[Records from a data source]
-- ==== Sys2Proof/Machine/Fetch.lean ====
section
/-! DEFINITION. The fetch of an instruction: the bytes at the pc, on path 0 with EX, and what they decode to (R298,
R301). -/

namespace Sys2Proof.Machine

/-- What a fetch delivers. -/
inductive Fetched where
  | insn (i : Instr)
  | illegal (w : InsnWord)
  | bad (b : FetchBad)
  | stray (pa : Nat)
  deriving DecidableEq, Repr

/-- The word at a virtual address, on path 0 with EX (R298). Another device may refuse a fetch through a window, and what
it holds is a free value (R247; assumption 6). -/
def State.fetchWord (s : State) (t : ThreadId) (va : Nat) : Except Fetched Nat :=
  match s.translate t .fetch va with
  | .ok (.cell c) =>
    if !isHbmCell c && c < 2 ^ 63 then .error (.stray c) else .ok (s.readN c 4)
  | .ok (.remote _ _) =>
    if Config.remoteRefuses s.frees then .error (.bad (.trap cRemoteLost (BitVec.ofNat 64 va)))
    else .ok ((Config.freeWord s.frees).toNat % 2 ^ 32)
  | .error (.trap c v) => .error (.bad (.trap c v))
  | .error (.pageFault va q l p) => .error (.bad (.pageFault va q l p))
  | .error (.miss va) => .error (.bad (.miss va))
  | .error (.scaleMiss _ va) => .error (.bad (.miss va))
  | .error (.scaleFault _ va q l p) => .error (.bad (.pageFault va q l p))
  | .error (.stray pa) => .error (.stray pa)

/-- The instruction at a thread's pc: one word, or an EXT with the word after it (R298, R301). -/
def State.fetch (s : State) (t : ThreadId) : Fetched :=
  let pc := (s.thread t).pc.toNat
  if pc % 4 ≠ 0 then .bad (.trap cMisalignedFetch (BitVec.ofNat 64 pc))
  else
    match s.fetchWord t pc with
    | .error f => f
    | .ok w =>
      let second : Except Fetched (List Byte) :=
        if w / 2 ^ 26 = 0x0F then
          match s.fetchWord t (pc + 4) with
          | .error f => .error f
          | .ok w2 => .ok (bytesOfWord w2)
        else .ok []
      match second with
      | .error f => f
      | .ok more =>
        match decode (bytesOfWord w ++ more) with
        | .ok (i, _) => .insn i
        | .error _ => .illegal (BitVec.ofNat 32 w)

end Sys2Proof.Machine
end

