-- ==== Sys2Proof/Machine/Graph.lean ====
section
/-! DEFINITION. The graph engine: node records and their life, predicates, successors, reports, launches and TASK
(R64 to R76, R119 to R121, R251, R413, R414, R446). -/

namespace Sys2Proof.Machine

/-! ### Node records (R66 to R68) -/

def dw (ds : List Word) (i : Nat) : Word := ds.getD i 0
def ndEntry (ds : List Word) : Nat := bits (dw ds 0) 50 2 * 4
def ndPk (ds : List Word) : Nat := bits (dw ds 1) 1 0
def ndX (ds : List Word) : Nat := bits (dw ds 1) 5 2
def ndY (ds : List Word) : Nat := bits (dw ds 1) 9 6
def ndZ (ds : List Word) : Nat := bits (dw ds 1) 13 10
def ndPrio (ds : List Word) : Nat := bits (dw ds 1) 15 14
def ndRdm (ds : List Word) : Nat := bits (dw ds 1) 17 16
def ndCond (ds : List Word) : Bool := bitAt (dw ds 1) 18
def ndDeliv (ds : List Word) : Bool := bitAt (dw ds 1) 19
def ndNin (ds : List Word) : Nat := bits (dw ds 1) 23 20
def ndNsucc (ds : List Word) : Nat := bits (dw ds 1) 31 24
def ndDep (ds : List Word) : Nat := bits (dw ds 1) 47 32
def ndPred (ds : List Word) : Nat := bits (dw ds 2) 50 3 * 8
def ndSucc (ds : List Word) : Nat := bits (dw ds 3) 50 0
def ndArgs (ds : List Word) : List Word := (ds.drop 4).take 4
def ndFps (ds : List Word) : List Word := (ds.drop 8).take (ndNin ds)

/-- The column of a node with a column of its own (R60). -/
def ndColumn (ds : List Word) : Nat := ndY ds * 16 + ndX ds

/-- A footprint range (R67). -/
def fpVa (w : Word) : Nat := bits w 42 0 * 256
def fpLen (w : Word) : Nat := (bits w 56 43 + 1) * 256
def fpBank (w : Word) : Nat := bits w 58 57
def fpOut (w : Word) : Bool := bitAt w 59
def fpIn (w : Word) : Bool := bitAt w 60

def fpMeet (a b : Word) : Bool := fpVa a < fpVa b + fpLen b && fpVa b < fpVa a + fpLen a

/-- Whether two ranges of a list overlap. -/
def fpsMeet : List Word → Bool
  | [] => false
  | w :: ws => ws.any (fpMeet w) || fpsMeet ws

/-- A malformed record (R68), in a partition of `m` compute dies. -/
def ndMalformed (m : Nat) (ds : List Word) : Bool :=
  let fps := ndFps ds
  bits (dw ds 0) 1 0 ≠ 0 || bits (dw ds 0) 63 51 ≠ 0 || bits (dw ds 1) 63 51 ≠ 0 ||
  bits (dw ds 2) 2 0 ≠ 0 || bits (dw ds 2) 63 51 ≠ 0 || bits (dw ds 3) 63 51 ≠ 0 ||
  ndNin ds > 8 || ndPk ds = 3 || (ndPk ds = 0 && ndZ ds ≥ m) || (ndPk ds ≠ 0 && ndZ ds ≠ 0) ||
  (ndDeliv ds && (ndNin ds ≠ 0 || ndPk ds ≠ 0)) || ndRdm ds = 3 || (ndCond ds && ndPred ds = 0) ||
  fpsMeet fps || fps.any fun w => (!fpIn w && !fpOut w) || bits w 63 61 ≠ 0

/-! ### Launches and nodes as the engine holds them -/

def State.launchOf (s : State) (n id : Nat) : Option Launch := (s.part n).launches.find? fun l => l.id = id
def State.modLaunch (s : State) (n id : Nat) (f : Launch → Launch) : State :=
  s.modPart n fun p => { p with launches := p.launches.map fun l => if l.id = id then f l else l }
def State.nodeAt (s : State) (n addr : Nat) : Option Node := (s.part n).nodes.find? fun d => d.addr = addr
def State.modNode (s : State) (n addr : Nat) (f : Node → Node) : State :=
  s.modPart n fun p => { p with nodes := p.nodes.map fun d => if d.addr = addr then f d else d }
def State.dropNode (s : State) (n addr : Nat) : State :=
  s.modPart n fun p => { p with nodes := p.nodes.filter fun d => d.addr ≠ addr }

/-- The containment tag of a launch's root. -/
def Launch.tag (l : Launch) (n : Nat) : Tag := mkTag l.owner.toNat n l.ctx

/-! ### The engine's accesses (R446) -/

/-- The bytes at cells as an engine reads them: a remote window's are free values. -/
def State.peek (s : State) (c : Nat) : Byte :=
  if isRemoteCell c then BitVec.ofNat 8 (Config.freeWord (s.frees + c)).toNat else s.byte c
def State.peekDwords (s : State) (cs : List Nat) : List Word := dwordsOf (cs.length / 8) (cs.map s.peek)

/-- How an access of the engine goes: its cells, with the state in which the engine has its translations, a page fault whose wake retries the event, or no access. -/
inductive Engine where
  | cells (cs : List Nat) (s : State)
  | waits (s : State)
  | bad
  deriving DecidableEq, Repr

/-- The engine's translation of an address: by an entry that it caches, else by a walk (R446). -/
def State.engineSpot (s : State) (n : Nat) (tag : Tag) (priv : Priv) (write : Bool) (va : Nat) : Except Why Spot :=
  let kind : AccKind := if write then .store else .graph
  match (s.part n).gtlb.find? (·.covers tag va) with
  | some e => s.checkLeaf n priv kind va e
  | none => s.translateWalk tag priv kind va
def State.engineReach (s : State) (n : Nat) (tag : Tag) (priv : Priv) (addr len : Nat) (write : Bool) :
    Except Why (List Nat) := reachBy (s.engineSpot n tag priv write) true (len / 4096 + 2) addr len
def State.engineCells (s : State) (n : Nat) (l : Launch) (addr len : Nat) (write : Bool) :
    Except Why (List Nat) := s.engineReach n (l.tag n) l.priv addr len write

/-- The engine keeps the translations of an access that it makes, as a TLB does; how many it holds no rule says
(assumption 143). -/
def State.engineFills (s : State) (n : Nat) (tag : Tag) (priv : Priv) (addr len : Nat) (write : Bool) : State :=
  let pages := (List.range ((addr % 4096 + len + 4095) / 4096)).map fun i => addr / 4096 * 4096 + i * 4096
  pages.foldl (fun s va =>
    match s.engineSpot n tag priv write va, walk s (s.owner tag).ptroot va with
    | .ok _, .leaf e log level pte =>
      if (s.part n).gtlb.any (·.covers tag va) then s
      else s.modPart n fun p => { p with gtlb := fillOf 2048 (fillEntry s tag va e log level pte) p.gtlb }
    | _, _ => s) s

/-- An access of the engine made for an event: a wake with ACT = 1 ends it whatever its page holds by now. -/
def State.engineAccess (s : State) (n : Nat) (l : Launch) (addr len : Nat) (write : Bool) (ev : Instr) : Engine :=
  if (s.part n).gfail.contains ev then .bad
  else
  match s.engineCells n l addr len write with
  | .ok cs => .cells cs (s.engineFills n (l.tag n) l.priv addr len write)
  | .error (.pageFault va q lv pte) =>
    .waits (s.pageFault n (s.faultRec n va 0 6 q lv pte 0xFFF 0 (l.tag n) (.graph ev)))
  | .error (.stray pa) => .waits { s with stray := some pa }
  | .error _ => .bad

/-- The mark of a failed access lapses once it has had its effect. -/
def State.unfail (s : State) (n : Nat) (ev : Instr) : State :=
  s.modPart n fun p => { p with gfail := p.gfail.filter fun e => e != ev }

/-- Whether a fault record stands for a write of the engine to an address that waits for its page. -/
def putsAt (tag : Tag) (addr : Nat) (f : FaultRec) : Bool :=
  match f.who with
  | .put t _ a _ => t == tag && a == addr && !f.void
  | _ => false

/-- A write of the engine to a record, for a launch root at its level. One that meets a page fault waits for its wake and
is made again, while the engine goes on with its cached copy (assumption 110); a later write of the same dword takes its
place. One that its page forbids is not made. -/
def State.enginePutAs (s : State) (n : Nat) (tag : Tag) (priv : Priv) (addr : Nat) (v : Word) : State :=
  if ((s.part n).faultQ ++ (s.part n).faults).any (putsAt tag addr) then
    let renew (f : FaultRec) : FaultRec := if putsAt tag addr f then { f with who := .put tag priv addr v } else f
    s.modPart n fun p => { p with faultQ := p.faultQ.map renew, faults := p.faults.map renew }
  else
    match s.engineReach n tag priv addr 8 true with
    | .ok cs =>
      (s.engineFills n tag priv addr 8 true).storeCells tag
        ((cs.zip (bytesOfNat 8 v.toNat)).filter fun cb => !isRemoteCell cb.1)
    | .error (.pageFault va q lv pte) =>
      s.pageFault n (s.faultRec n va 0 6 q lv pte 0xFFF 0 tag (.put tag priv addr v))
    | .error (.stray pa) => { s with stray := some pa }
    | .error _ => s
def State.enginePut (s : State) (n : Nat) (l : Launch) (addr : Nat) (v : Word) : State :=
  s.enginePutAs n (l.tag n) l.priv addr v

/-- The engine's second dword of a record, in its cache and in memory. The dword is written whole, from the cached copy:
what a task has stored there meanwhile is overwritten, as R76 gives the engine the record (assumption 111). -/
def State.setNodeWord (s : State) (n addr : Nat) (f : Word → Word) (st : Option Nat) : State :=
  match s.nodeAt n addr with
  | none => s
  | some d =>
    let w := f (dw d.dwords 1)
    let s := s.modNode n addr fun d => { d with dwords := d.dwords.set 1 w, state := st.getD d.state }
    match s.launchOf n d.launch with
    | some l => s.enginePut n l (addr + 8) w
    | none => s

/-- A STATE transition (R69). -/
def State.setNodeState (s : State) (n addr st : Nat) : State :=
  s.setNodeWord n addr (fun w => setBits w 50 48 st) (some st)

/-! ### Lift notices (R251) -/

/-- Whether the floor die has a place for a notice of a queue: it holds up to 256 (R251). -/
def State.noticeRoom (s : State) (queue : Nat) : Bool :=
  (s.floor.lift[queue % 9]'(Nat.mod_lt _ (by decide))).held.length < 256

def State.notify (s : State) (queue kind launch : Nat) (value : Word) : State :=
  let q := queue % 9
  let nt : Notice := { lo := BitVec.ofNat 64 (kind % 256 + launch % 2 ^ 16 * 256), hi := value }
  (s.modFloor fun f =>
    let old := f.lift[q]'(Nat.mod_lt _ (by decide))
    { f with lift := f.lift.set q { old with held := old.held ++ [nt] } (Nat.mod_lt _ (by decide)) }).postOnce
    (.liftNoticeWrite q)

/-! ### Reports (R121) -/

/-- A report of the engine, held until the ring has room. -/
def State.report (s : State) (n : Nat) (l : Nat) (number : Nat) (subject reason extra : Nat) (fails cont : Option Nat) :
    State :=
  let r : Report :=
    { lo := BitVec.ofNat 64 subject, launch := l, fails := fails, cont := cont
      hi := BitVec.ofNat 64 (reason % 256 + number % 2 ^ 16 * 2 ^ 8 + extra % 2 ^ 40 * 2 ^ 24) }
  (s.modPart n fun p => { p with reports := p.reports ++ [r] }).postOnce (.graphReportWrite n)

/-- A node fails (R69): STATE 6 is taken when its report is written. -/
def State.failNode (s : State) (n addr reason extra : Nat) : State :=
  match s.nodeAt n addr with
  | none => s
  | some d =>
    match s.launchOf n d.launch with
    | none => s
    | some l => s.report n l.id l.number addr reason extra (some addr) none

/-! ### Queues (R97, R98) -/

/-- The key of a spilled task in a queue of node addresses. -/
def spillKey (tag : Tag) : Nat := 2 ^ 64 + tag.toNat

• **Task requirements**:
Set down, unchanged, the line that contains "cont := cont" together with every later line in the records, through the last one.

• **Result of the task**:
    { lo := BitVec.ofNat 64 subject, launch := l, fails := fails, cont := cont
      hi := BitVec.ofNat 64 (reason % 256 + number % 2 ^ 16 * 2 ^ 8 + extra % 2 ^ 40 * 2 ^ 24) }
  (s.modPart n fun p => { p with reports := p.reports ++ [r] }).postOnce (.graphReportWrite n)

/-- A node fails (R69): STATE 6 is taken when its report is written. -/
def State.failNode (s : State) (n addr reason extra : Nat) : State :=
  match s.nodeAt n addr with
  | none => s
  | some d =>
    match s.launchOf n d.launch with
    | none => s
    | some l => s.report n l.id l.number addr reason extra (some addr) none

/-! ### Queues (R97, R98) -/

/-- The key of a spilled task in a queue of node addresses. -/
def spillKey (tag : Tag) : Nat := 2 ^ 64 + tag.toNat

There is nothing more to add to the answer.